[WHAT TO WORK ON]: The answer should be each line from the entries below that has the word "known" in it.

[Stored data]
_ _ _ _ _

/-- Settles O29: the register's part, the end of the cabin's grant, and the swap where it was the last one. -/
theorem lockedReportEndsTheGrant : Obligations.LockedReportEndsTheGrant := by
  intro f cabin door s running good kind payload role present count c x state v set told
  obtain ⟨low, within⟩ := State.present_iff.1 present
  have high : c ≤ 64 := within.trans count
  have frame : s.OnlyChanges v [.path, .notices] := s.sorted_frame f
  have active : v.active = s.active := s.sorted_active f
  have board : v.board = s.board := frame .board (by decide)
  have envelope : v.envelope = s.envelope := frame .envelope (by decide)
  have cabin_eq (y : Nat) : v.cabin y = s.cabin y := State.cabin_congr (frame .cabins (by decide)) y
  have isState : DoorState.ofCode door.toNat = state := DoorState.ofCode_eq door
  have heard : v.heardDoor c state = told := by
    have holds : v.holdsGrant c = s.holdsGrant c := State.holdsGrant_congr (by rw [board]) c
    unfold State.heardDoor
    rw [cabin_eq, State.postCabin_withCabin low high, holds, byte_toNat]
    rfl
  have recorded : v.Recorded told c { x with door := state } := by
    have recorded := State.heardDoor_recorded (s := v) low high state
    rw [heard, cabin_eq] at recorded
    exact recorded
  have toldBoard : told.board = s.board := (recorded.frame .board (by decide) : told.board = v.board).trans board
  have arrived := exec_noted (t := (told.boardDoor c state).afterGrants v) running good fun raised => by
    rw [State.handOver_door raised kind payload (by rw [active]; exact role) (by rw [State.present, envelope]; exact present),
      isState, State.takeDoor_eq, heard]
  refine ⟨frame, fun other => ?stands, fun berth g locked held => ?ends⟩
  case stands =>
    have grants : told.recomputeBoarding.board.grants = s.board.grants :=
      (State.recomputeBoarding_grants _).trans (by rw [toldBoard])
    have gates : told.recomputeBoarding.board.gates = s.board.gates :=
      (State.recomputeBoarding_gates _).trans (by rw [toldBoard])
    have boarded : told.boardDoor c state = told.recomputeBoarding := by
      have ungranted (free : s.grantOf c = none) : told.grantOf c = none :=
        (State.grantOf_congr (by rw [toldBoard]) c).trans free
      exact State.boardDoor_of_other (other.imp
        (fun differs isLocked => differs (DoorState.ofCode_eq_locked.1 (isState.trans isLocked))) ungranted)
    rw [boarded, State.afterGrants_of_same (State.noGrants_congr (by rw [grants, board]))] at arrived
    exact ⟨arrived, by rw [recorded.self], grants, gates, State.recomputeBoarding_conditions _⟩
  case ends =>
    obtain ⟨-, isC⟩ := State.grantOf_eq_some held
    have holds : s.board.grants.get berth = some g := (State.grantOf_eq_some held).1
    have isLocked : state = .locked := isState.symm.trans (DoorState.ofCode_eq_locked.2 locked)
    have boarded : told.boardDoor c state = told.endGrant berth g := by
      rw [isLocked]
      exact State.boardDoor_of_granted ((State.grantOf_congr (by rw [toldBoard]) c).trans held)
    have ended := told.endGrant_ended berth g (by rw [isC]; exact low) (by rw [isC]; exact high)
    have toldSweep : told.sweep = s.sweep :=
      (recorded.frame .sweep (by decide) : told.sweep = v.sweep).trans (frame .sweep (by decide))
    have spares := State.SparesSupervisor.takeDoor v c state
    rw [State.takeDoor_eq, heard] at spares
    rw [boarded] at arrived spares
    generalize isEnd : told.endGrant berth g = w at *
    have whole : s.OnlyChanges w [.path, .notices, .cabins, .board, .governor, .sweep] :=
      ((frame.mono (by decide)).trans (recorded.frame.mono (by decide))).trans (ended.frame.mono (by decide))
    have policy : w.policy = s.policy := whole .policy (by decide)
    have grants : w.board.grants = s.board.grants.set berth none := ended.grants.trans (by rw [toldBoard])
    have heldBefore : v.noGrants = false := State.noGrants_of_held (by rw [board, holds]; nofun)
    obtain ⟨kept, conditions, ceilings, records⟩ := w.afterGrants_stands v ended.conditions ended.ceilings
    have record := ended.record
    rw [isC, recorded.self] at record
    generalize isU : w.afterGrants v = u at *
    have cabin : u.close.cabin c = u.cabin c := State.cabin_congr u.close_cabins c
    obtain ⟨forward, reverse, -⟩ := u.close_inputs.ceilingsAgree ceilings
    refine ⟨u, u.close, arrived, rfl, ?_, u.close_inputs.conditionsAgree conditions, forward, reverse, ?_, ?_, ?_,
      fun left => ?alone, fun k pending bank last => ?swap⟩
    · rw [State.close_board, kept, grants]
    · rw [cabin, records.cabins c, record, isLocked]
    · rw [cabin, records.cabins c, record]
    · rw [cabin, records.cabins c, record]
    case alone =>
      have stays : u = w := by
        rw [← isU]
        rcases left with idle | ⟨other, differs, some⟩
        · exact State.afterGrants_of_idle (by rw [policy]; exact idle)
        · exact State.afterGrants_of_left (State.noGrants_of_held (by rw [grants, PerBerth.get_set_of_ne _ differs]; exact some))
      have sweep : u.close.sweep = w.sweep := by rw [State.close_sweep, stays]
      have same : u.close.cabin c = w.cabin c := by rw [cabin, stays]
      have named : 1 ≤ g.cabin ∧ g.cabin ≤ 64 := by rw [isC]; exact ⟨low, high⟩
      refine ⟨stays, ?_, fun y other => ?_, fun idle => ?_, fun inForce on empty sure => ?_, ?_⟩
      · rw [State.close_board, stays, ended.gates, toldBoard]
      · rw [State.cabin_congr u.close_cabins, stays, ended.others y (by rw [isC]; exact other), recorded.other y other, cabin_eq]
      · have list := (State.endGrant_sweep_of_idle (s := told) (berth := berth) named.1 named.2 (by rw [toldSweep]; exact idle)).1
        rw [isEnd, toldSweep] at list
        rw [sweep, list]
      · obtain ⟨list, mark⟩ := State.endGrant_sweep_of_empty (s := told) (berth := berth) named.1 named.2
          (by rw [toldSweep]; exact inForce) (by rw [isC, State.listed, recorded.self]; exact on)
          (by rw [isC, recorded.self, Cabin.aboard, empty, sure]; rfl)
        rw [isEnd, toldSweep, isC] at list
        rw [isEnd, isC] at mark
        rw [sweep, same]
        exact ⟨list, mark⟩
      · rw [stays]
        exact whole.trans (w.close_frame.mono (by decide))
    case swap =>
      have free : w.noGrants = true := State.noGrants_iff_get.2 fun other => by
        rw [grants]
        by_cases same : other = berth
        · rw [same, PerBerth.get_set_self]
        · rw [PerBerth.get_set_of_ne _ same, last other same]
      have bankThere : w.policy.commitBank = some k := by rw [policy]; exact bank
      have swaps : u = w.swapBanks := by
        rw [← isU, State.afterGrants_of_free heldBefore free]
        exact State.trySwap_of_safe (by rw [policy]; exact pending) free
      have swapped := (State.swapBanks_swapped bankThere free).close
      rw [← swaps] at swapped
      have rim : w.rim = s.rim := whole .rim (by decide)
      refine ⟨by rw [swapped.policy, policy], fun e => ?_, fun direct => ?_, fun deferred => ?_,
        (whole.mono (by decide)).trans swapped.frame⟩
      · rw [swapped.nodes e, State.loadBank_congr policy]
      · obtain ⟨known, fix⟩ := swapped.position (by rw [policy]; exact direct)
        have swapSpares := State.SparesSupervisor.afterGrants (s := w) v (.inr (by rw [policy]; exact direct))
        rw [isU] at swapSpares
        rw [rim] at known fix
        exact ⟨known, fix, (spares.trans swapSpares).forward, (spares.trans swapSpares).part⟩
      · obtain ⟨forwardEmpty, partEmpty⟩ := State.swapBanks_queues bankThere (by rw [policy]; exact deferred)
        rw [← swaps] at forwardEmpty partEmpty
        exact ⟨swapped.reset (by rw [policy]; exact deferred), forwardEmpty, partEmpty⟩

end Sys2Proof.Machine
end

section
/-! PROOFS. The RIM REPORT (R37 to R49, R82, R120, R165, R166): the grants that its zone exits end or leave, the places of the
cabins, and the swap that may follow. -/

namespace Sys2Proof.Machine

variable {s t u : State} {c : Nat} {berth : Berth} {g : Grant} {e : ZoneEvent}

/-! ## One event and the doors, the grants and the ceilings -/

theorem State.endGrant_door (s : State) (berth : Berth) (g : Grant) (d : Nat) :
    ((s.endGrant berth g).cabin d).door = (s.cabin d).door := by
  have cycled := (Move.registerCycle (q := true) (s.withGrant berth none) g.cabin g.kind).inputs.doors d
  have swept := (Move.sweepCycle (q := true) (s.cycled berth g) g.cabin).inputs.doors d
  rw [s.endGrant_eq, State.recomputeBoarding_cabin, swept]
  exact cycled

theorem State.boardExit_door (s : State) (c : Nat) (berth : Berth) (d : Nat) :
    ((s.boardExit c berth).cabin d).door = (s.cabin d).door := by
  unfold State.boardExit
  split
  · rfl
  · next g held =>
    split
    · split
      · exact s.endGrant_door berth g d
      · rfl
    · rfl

_ _ _ _ _

[EXERCISE RESULT]:
      · obtain ⟨known, fix⟩ := swapped.position (by rw [policy]; exact direct)
        rw [rim] at known fix
        exact ⟨known, fix, (spares.trans swapSpares).forward, (spares.trans swapSpares).part⟩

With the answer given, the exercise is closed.